▶ [ABOUT THIS EXERCISE]:
How many lines of the records below contain the word "qualified"? Answer with the number alone.

(Stored items)
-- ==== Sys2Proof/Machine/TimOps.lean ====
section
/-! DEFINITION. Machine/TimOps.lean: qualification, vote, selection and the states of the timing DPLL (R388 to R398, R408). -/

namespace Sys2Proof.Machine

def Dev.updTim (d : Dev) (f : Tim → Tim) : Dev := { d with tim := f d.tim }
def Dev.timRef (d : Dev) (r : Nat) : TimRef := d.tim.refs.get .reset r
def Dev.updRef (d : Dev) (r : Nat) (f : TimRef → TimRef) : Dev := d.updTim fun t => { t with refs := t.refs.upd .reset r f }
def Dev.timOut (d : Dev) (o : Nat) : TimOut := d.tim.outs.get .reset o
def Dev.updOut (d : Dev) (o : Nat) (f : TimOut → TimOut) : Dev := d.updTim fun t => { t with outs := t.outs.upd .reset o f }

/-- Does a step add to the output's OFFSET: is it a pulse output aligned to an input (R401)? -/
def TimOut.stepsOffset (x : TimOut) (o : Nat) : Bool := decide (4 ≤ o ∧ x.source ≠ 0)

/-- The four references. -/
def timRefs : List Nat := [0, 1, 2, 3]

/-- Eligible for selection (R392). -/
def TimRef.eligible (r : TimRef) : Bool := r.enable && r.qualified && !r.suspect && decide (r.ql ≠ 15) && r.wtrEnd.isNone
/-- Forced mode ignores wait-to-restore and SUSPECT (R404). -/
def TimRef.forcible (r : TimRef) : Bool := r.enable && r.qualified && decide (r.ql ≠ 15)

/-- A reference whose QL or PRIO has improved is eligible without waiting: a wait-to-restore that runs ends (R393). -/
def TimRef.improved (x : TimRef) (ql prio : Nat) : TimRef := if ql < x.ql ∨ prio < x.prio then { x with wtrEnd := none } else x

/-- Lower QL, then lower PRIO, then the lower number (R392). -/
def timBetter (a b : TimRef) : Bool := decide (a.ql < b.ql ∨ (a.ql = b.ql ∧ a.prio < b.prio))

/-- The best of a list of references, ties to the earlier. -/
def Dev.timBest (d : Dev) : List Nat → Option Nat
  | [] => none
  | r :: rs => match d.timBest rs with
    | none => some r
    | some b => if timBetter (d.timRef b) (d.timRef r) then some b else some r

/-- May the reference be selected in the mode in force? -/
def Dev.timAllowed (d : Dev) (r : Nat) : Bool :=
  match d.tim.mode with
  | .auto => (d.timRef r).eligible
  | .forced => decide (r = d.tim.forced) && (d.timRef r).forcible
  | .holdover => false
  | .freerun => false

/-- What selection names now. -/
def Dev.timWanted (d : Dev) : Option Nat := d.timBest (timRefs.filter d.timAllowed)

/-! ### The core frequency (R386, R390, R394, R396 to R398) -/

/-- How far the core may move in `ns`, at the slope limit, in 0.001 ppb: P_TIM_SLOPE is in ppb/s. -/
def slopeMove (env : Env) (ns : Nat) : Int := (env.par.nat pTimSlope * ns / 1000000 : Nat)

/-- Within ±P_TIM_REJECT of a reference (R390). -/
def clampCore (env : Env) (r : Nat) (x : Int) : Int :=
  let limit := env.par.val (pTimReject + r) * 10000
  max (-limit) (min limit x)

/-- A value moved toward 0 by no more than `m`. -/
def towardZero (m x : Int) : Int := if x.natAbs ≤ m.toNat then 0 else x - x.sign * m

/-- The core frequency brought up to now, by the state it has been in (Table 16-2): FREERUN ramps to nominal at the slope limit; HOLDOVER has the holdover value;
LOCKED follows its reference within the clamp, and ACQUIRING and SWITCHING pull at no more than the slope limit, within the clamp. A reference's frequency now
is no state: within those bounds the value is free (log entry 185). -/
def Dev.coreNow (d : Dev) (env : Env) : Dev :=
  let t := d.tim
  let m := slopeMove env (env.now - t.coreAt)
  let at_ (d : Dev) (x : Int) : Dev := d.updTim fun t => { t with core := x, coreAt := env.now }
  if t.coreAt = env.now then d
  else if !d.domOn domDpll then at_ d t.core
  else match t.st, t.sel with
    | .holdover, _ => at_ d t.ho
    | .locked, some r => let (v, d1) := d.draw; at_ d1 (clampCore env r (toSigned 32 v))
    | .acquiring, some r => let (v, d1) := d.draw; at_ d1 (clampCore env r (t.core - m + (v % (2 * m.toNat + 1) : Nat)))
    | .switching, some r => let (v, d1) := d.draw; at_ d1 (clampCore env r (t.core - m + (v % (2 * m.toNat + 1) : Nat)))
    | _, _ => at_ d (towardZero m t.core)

--

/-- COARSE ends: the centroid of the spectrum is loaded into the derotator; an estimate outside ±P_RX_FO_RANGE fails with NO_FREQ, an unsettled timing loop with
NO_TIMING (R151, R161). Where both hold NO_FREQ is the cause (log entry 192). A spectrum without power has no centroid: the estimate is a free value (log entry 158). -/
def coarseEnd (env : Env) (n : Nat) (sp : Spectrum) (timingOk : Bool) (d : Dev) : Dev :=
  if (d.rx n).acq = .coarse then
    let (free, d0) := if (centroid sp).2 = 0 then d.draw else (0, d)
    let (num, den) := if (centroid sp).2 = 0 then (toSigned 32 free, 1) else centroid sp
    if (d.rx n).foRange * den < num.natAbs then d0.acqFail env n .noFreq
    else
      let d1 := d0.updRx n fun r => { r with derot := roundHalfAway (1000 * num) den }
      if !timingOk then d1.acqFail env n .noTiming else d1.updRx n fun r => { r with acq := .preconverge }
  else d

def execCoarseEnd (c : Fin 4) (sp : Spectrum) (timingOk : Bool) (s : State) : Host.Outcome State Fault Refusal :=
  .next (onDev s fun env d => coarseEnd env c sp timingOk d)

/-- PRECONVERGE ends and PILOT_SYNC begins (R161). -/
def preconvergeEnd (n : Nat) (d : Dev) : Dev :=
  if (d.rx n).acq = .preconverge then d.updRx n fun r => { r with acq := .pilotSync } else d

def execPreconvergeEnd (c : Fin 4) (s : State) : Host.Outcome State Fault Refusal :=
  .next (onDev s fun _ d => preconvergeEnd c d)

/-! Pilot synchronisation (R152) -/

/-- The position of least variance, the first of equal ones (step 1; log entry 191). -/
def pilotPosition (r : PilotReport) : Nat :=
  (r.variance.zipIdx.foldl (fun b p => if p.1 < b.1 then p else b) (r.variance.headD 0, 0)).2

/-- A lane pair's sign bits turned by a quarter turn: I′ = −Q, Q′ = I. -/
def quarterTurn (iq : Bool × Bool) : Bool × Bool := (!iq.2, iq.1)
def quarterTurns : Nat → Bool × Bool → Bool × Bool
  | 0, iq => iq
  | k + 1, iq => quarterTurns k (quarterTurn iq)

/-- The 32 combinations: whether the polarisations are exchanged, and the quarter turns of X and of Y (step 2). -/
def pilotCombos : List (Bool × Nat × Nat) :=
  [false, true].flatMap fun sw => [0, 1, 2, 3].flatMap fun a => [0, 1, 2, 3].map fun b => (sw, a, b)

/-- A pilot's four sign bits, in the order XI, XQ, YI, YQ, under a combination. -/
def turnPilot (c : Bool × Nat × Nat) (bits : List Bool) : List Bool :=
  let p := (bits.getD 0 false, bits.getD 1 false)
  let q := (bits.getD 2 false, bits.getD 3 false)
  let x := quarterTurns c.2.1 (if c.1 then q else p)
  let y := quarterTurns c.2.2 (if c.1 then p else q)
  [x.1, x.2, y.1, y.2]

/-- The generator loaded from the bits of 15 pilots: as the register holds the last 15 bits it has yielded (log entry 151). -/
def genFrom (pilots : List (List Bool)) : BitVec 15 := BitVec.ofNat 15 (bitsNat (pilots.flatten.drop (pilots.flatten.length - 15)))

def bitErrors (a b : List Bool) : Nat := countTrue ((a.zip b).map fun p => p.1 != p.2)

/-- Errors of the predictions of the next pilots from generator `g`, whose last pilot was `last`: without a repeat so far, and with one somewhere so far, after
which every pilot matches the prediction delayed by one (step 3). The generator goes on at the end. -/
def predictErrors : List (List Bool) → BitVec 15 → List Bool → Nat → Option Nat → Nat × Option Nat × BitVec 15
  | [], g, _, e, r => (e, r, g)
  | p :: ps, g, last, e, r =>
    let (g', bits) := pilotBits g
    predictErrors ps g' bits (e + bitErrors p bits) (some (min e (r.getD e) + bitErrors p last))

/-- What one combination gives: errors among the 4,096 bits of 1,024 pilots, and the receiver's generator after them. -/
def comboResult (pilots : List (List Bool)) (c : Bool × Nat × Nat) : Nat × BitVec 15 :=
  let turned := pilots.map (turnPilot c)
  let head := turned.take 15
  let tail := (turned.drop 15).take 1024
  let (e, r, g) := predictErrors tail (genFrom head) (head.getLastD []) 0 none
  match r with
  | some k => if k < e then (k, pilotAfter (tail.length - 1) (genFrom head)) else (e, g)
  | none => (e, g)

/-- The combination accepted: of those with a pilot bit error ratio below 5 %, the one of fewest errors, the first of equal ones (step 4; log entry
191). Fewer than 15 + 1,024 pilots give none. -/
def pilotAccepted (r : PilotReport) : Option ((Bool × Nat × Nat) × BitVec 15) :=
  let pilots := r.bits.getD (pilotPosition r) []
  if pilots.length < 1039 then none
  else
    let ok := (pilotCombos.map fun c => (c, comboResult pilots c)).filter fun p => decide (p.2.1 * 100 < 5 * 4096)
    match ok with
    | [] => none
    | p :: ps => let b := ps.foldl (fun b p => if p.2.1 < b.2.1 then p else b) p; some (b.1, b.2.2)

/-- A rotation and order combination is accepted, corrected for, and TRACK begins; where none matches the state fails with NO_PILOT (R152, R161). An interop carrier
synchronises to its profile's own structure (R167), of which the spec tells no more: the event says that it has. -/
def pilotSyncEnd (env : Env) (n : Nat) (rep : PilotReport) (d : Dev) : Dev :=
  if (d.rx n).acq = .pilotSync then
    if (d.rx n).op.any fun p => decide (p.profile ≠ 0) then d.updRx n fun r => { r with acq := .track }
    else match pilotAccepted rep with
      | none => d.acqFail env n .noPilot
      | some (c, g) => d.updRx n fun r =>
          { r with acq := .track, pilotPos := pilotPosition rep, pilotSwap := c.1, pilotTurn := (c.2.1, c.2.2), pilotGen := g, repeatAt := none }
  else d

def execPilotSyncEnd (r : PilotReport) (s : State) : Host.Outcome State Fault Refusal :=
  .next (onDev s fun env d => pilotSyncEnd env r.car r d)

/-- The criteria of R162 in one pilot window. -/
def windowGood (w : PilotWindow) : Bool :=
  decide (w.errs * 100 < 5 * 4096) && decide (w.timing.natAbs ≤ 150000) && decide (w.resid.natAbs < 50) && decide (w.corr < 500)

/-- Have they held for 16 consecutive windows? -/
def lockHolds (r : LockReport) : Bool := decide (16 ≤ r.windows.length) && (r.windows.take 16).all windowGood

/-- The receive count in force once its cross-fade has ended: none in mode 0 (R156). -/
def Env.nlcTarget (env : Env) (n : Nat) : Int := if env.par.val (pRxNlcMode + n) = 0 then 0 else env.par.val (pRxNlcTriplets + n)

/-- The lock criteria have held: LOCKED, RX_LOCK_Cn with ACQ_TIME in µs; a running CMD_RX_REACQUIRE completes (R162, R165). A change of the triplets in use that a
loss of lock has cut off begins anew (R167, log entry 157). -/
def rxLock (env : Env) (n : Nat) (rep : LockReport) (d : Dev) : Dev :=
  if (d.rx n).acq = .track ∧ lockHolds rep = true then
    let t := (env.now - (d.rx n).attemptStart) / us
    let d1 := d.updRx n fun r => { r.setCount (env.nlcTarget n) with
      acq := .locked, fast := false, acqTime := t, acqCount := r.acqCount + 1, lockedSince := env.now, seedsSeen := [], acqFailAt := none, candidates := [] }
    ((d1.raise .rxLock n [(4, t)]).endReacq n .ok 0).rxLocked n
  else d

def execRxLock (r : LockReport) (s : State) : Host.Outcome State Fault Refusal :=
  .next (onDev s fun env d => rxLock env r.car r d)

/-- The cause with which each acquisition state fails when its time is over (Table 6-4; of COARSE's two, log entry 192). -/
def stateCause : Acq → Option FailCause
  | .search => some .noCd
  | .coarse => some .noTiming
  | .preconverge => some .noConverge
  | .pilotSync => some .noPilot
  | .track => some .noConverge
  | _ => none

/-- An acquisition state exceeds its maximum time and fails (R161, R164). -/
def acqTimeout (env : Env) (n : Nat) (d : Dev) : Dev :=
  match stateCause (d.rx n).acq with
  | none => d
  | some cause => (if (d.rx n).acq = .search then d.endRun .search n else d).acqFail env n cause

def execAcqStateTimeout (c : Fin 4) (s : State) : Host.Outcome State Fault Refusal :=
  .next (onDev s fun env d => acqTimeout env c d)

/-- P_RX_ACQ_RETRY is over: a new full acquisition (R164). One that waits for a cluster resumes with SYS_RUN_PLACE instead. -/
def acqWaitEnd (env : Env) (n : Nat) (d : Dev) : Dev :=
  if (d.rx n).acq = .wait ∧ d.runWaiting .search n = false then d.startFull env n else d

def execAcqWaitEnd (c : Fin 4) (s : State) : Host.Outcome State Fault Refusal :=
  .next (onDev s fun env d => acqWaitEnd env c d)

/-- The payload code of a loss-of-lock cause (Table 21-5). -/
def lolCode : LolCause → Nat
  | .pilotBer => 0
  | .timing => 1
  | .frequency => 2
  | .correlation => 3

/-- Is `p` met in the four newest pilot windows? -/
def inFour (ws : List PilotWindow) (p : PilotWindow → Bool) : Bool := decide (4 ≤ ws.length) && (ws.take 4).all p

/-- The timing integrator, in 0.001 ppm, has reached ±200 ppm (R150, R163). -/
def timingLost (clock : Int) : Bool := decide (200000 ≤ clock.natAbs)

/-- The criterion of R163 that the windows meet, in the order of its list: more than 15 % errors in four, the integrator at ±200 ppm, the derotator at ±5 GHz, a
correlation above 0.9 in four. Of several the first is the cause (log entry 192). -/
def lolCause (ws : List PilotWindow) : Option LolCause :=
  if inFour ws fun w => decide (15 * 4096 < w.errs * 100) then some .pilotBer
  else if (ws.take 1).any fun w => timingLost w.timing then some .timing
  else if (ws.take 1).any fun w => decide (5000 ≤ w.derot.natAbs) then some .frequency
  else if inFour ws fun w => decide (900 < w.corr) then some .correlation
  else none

▶ [RESPONSE FOR THIS EXERCISE]:
2